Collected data
-- ==== Sys2Proof/Laws/Depth.lean ====
section
/-! SUPPORT. The order of the frequencies in a built tree, and the depths of its nodes (spec/41_tree_builder.md R153 to R156,
R162). -/

namespace Sys2Proof.Machine

/-- The frequency of node `k` of a build, as a number. -/
def treeFreq (s : State) (k : Nat) : Nat := ((builtTree s).nodeNo k).freq.toNat

section
variable {s : State} (h : s.presentSymbols ≠ [])
include h

/-- A child of internal node `k` comes before it, in the order of frequency and index (R155). -/
theorem child_before {k : NodeIdx} (h1 : s.presentSymbols.length ≤ k.val) (h2 : k.val + 1 < 2 * s.presentSymbols.length)
    (b : Bool) :
    (((builtTree s).at k).child b).val < k.val ∧ treeFreq s (((builtTree s).at k).child b).val ≤ treeFreq s k.val := by
  obtain ⟨l, r, f, e, a, b', -, -, g⟩ := builtTree_internal s h k.val h1 h2
  have ek : (builtTree s).at k = .internal l r f := by rw [← nodeNo_val]; exact e
  have hf : treeFreq s k.val = f.toNat := by rw [treeFreq, e]; rfl
  rw [ek, hf, g]
  cases b
  · refine ⟨a.1, ?_⟩
    show treeFreq s l.val ≤ _
    rw [treeFreq, nodeNo_val]; omega
  · refine ⟨b'.1, ?_⟩
    show treeFreq s r.val ≤ _
    rw [treeFreq, nodeNo_val]; omega

/-- Internal nodes are made in the order of their frequencies (R153, R154). -/
theorem freq_step {k : Nat} (h1 : s.presentSymbols.length ≤ k) (h2 : k + 2 < 2 * s.presentSymbols.length) :
    treeFreq s k ≤ treeFreq s (k + 1) := by
  have hn := builtTree_nleaf s
  obtain ⟨l, r, f, e, -, -, hlr, hmin, g⟩ := builtTree_internal s h k h1 (by omega)
  obtain ⟨l', r', f', e', a', b', hlr', hmin', g'⟩ := builtTree_internal s h (k + 1) (by omega) (by omega)
  have hf : treeFreq s k = treeFreq s l.val + treeFreq s r.val := by
    rw [treeFreq, e, treeFreq, treeFreq, nodeNo_val, nodeNo_val]; exact g
  have hf' : treeFreq s (k + 1) = treeFreq s l'.val + treeFreq s r'.val := by
    rw [treeFreq, e', treeFreq, treeFreq, nodeNo_val, nodeNo_val]; exact g'
  have hlr0 : treeFreq s l.val ≤ treeFreq s r.val := by
    rcases hlr with c | c <;> simp only [treeFreq] <;> omega
  -- a node live at k + 1 is k itself, or was live at k and not taken there
  have key : ∀ m, (builtTree s).liveAt (k + 1) m → m = k ∨ treeFreq s r.val ≤ treeFreq s m := by
    rintro m ⟨m1, m2⟩
    by_cases hmk : m = k
    · exact .inl hmk
    · right
      have hlive : (builtTree s).liveAt k m := ⟨by omega, fun j j1 j2 => m2 j j1 (by omega)⟩
      have := m2 k (by omega) (by omega)
      rw [e] at this
      rcases hmin m hlive with rfl | rfl | hc
      · exact absurd rfl this.1
      · exact absurd rfl this.2
      · rcases hc with c | c <;> simp only [treeFreq] <;> omega
  have hne : l'.val ≠ r'.val := by rcases hlr' with c | c <;> intro q <;> rw [q] at c <;> omega
  rcases key _ a' with p | p <;> rcases key _ b' with q | q
  · omega
  · rw [hf', p]; omega
  · rw [hf', q]; omega
  · omega

theorem freq_mono {j k : Nat} (h1 : s.presentSymbols.length ≤ j) (hjk : j ≤ k)
    (h2 : k + 1 < 2 * s.presentSymbols.length) : treeFreq s j ≤ treeFreq s k := by
  induction k, hjk using Nat.le_induction with
  | base => exact le_rfl
  | succ k hk ih => exact Nat.le_trans (ih (by omega)) (freq_step h (by omega) (by omega))

/-- Of two nodes, the one with the smaller key gets the earlier parent, or the same (R153, R154). -/
theorem parent_mono {p q : NodeIdx} {b d : Bool} (hp1 : s.presentSymbols.length ≤ p.val)
    (hp2 : p.val + 1 < 2 * s.presentSymbols.length) (hq1 : s.presentSymbols.length ≤ q.val)
    (hq2 : q.val + 1 < 2 * s.presentSymbols.length)
    (hlt : (builtTree s).keyLt (((builtTree s).at p).child b).val (((builtTree s).at q).child d).val) :
    p.val ≤ q.val := by
  have hn := builtTree_nleaf s
  by_contra hc
  have ha := child_before h hp1 hp2 b
  have hb := child_before h hq1 hq2 d
  have hq3 := freq_mono h hq1 (Nat.le_refl q.val) hq2
  obtain ⟨l, r, f, e, -, -, hlr, hmin, g⟩ := builtTree_internal s h q.val hq1 hq2
  have eq : (builtTree s).at q = .internal l r f := by rw [← nodeNo_val]; exact e
  -- the child of p existed and was live when q was made
  have hlive : (builtTree s).liveAt q.val (((builtTree s).at p).child b).val := by
    constructor
    · by_contra hge
      have hm : treeFreq s q.val ≤ treeFreq s (((builtTree s).at p).child b).val :=
        freq_mono h hq1 (by omega) (by omega)
      rcases hlt with c | c <;> simp only [treeFreq] at hm hb <;> omega
    · intro j j1 j2
      rw [hn] at j1
      have ok := builtTree_ok s h
      have hr := builtTree_root s h
      have hjlt : j < 511 := by have := presentSymbols_length_le s; omega
      have ej : (builtTree s).nodeNo j = (builtTree s).at ⟨j, hjlt⟩ := by
        rw [← nodeNo_val]
      have intl : ∀ k : NodeIdx, s.presentSymbols.length ≤ k.val → k.val + 1 < 2 * s.presentSymbols.length →
          ((builtTree s).at k).isLeaf = false := by
        intro k k1 k2
        have := (ok.internal_of_ge k.val (by omega) (by omega)).1
        rwa [nodeNo_val] at this
      rw [ej]
      constructor
      · intro hx
        have := (ok.parent_unique (p := ⟨j, hjlt⟩) (q := p) (b := false) (d := b) (by simp; omega) (by omega)
          (intl _ (by simpa using j1) (by simp; omega)) (intl _ hp1 hp2) (Fin.ext hx)).1
        rw [← this] at hc; simp at hc; omega
      · intro hx
        have := (ok.parent_unique (p := ⟨j, hjlt⟩) (q := p) (b := true) (d := b) (by simp; omega) (by omega)
          (intl _ (by simpa using j1) (by simp; omega)) (intl _ hp1 hp2) (Fin.ext hx)).1
        rw [← this] at hc; simp at hc; omega
  have hkey : ∀ m, m = l.val ∨ m = r.val → m = r.val ∨ (builtTree s).keyLt m r.val := by
    rintro m (rfl | rfl)
    · exact .inr hlr
    · exact .inl rfl
  have hd : (((builtTree s).at q).child d).val = l.val ∨ (((builtTree s).at q).child d).val = r.val := by
    rw [eq]; cases d
    · exact .inl rfl
    · exact .inr rfl
  have hnot : (((builtTree s).at p).child b) ≠ (((builtTree s).at q).child false) ∧
      (((builtTree s).at p).child b) ≠ (((builtTree s).at q).child true) := by
    have ok := builtTree_ok s h
    have hr := builtTree_root s h
    have intl : ∀ k : NodeIdx, s.presentSymbols.length ≤ k.val → k.val + 1 < 2 * s.presentSymbols.length →
        ((builtTree s).at k).isLeaf = false := by
      intro k k1 k2
      have := (ok.internal_of_ge k.val (by omega) (by omega)).1
      rwa [nodeNo_val] at this
    constructor <;> intro hx <;>
      · have := (ok.parent_unique (p := p) (q := q) (by omega) (by omega) (intl _ hp1 hp2) (intl _ hq1 hq2) hx).1
        rw [this] at hc; omega
  rw [eq] at hnot
  rcases hmin _ hlive with hx | hx | hx
  · exact hnot.1 (Fin.ext hx)
  · exact hnot.2 (Fin.ext hx)
  · rcases hkey _ hd with hy | hy
    · rw [hy] at hlt
      rcases hlt with c | c <;> rcases hx with c' | c' <;> omega
    · rcases hlt with c | c <;> rcases hx with c' | c' <;> rcases hy with c'' | c'' <;> omega

/-- A node with a larger key lies no deeper (R162). -/
theorem depth_le {a b : NodeIdx} (c d : List Bool) (hlt : (builtTree s).keyLt b.val a.val ∨ a = b)
    (hc : (builtTree s).reaches (builtTree s).root c a) (hd : (builtTree s).reaches (builtTree s).root d b) :
    c.length ≤ d.length := by
  have ok := builtTree_ok s h
  have hr := builtTree_root s h
  have hpos : 0 < s.presentSymbols.length := List.length_pos_iff.2 h
  induction d using List.reverseRecOn generalizing a b c with
  | nil =>
    cases hd
    rcases hlt with hlt | rfl
    · induction c using List.reverseRecOn with
      | nil => simp
      | append_singleton c x _ =>
        obtain ⟨p, h1, h2, rfl⟩ := (reaches_append _ _ _ _ _).1 hc
        have hp := (ok.reaches_le le_rfl h1).1
        have hi := ok.internal_index h2
        rw [builtTree_nleaf] at hi
        have h3 := child_before h hi (by omega) x
        have h4 := freq_mono h hi hp (by omega)
        rcases hlt with c | c <;> simp only [treeFreq] at h3 h4 <;> omega
    · rw [ok.path_unique c [] hc rfl]
  | append_singleton d y ih =>
    obtain ⟨q, g1, g2, rfl⟩ := (reaches_append _ _ _ _ _).1 hd
    have hq := (ok.reaches_le le_rfl g1).1
    have hqi := ok.internal_index g2
    rw [builtTree_nleaf] at hqi
    rcases List.eq_nil_or_concat c with rfl | ⟨c', x, rfl⟩
    · simp
    · rw [List.concat_eq_append] at hc
      obtain ⟨p, h1, h2, rfl⟩ := (reaches_append _ _ _ _ _).1 hc
      have hp := (ok.reaches_le le_rfl h1).1
      have hpi := ok.internal_index h2
      rw [builtTree_nleaf] at hpi
      have key : (builtTree s).keyLt q.val p.val ∨ p = q := by
        rcases hlt with hlt | hlt
        · have h3 := parent_mono h hqi (by omega) hpi (by omega) hlt
          have h4 := freq_mono h hqi h3 (by omega)
          by_cases e : p = q
          · exact .inr e
          · left
            have : p.val ≠ q.val := fun e' => e (Fin.ext e')
            unfold TreeRegs.keyLt
            simp only [treeFreq] at h4; omega
        · exact .inr (ok.parent_unique hp hq h2 g2 hlt).1
      have := ih c' key h1 g1
      simp; omega

end

end Sys2Proof.Machine
end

# About this task
Read through the data above. Report each line that has the word "absurd".

# Answer to this problem
      · exact absurd rfl this.1
      · exact absurd rfl this.2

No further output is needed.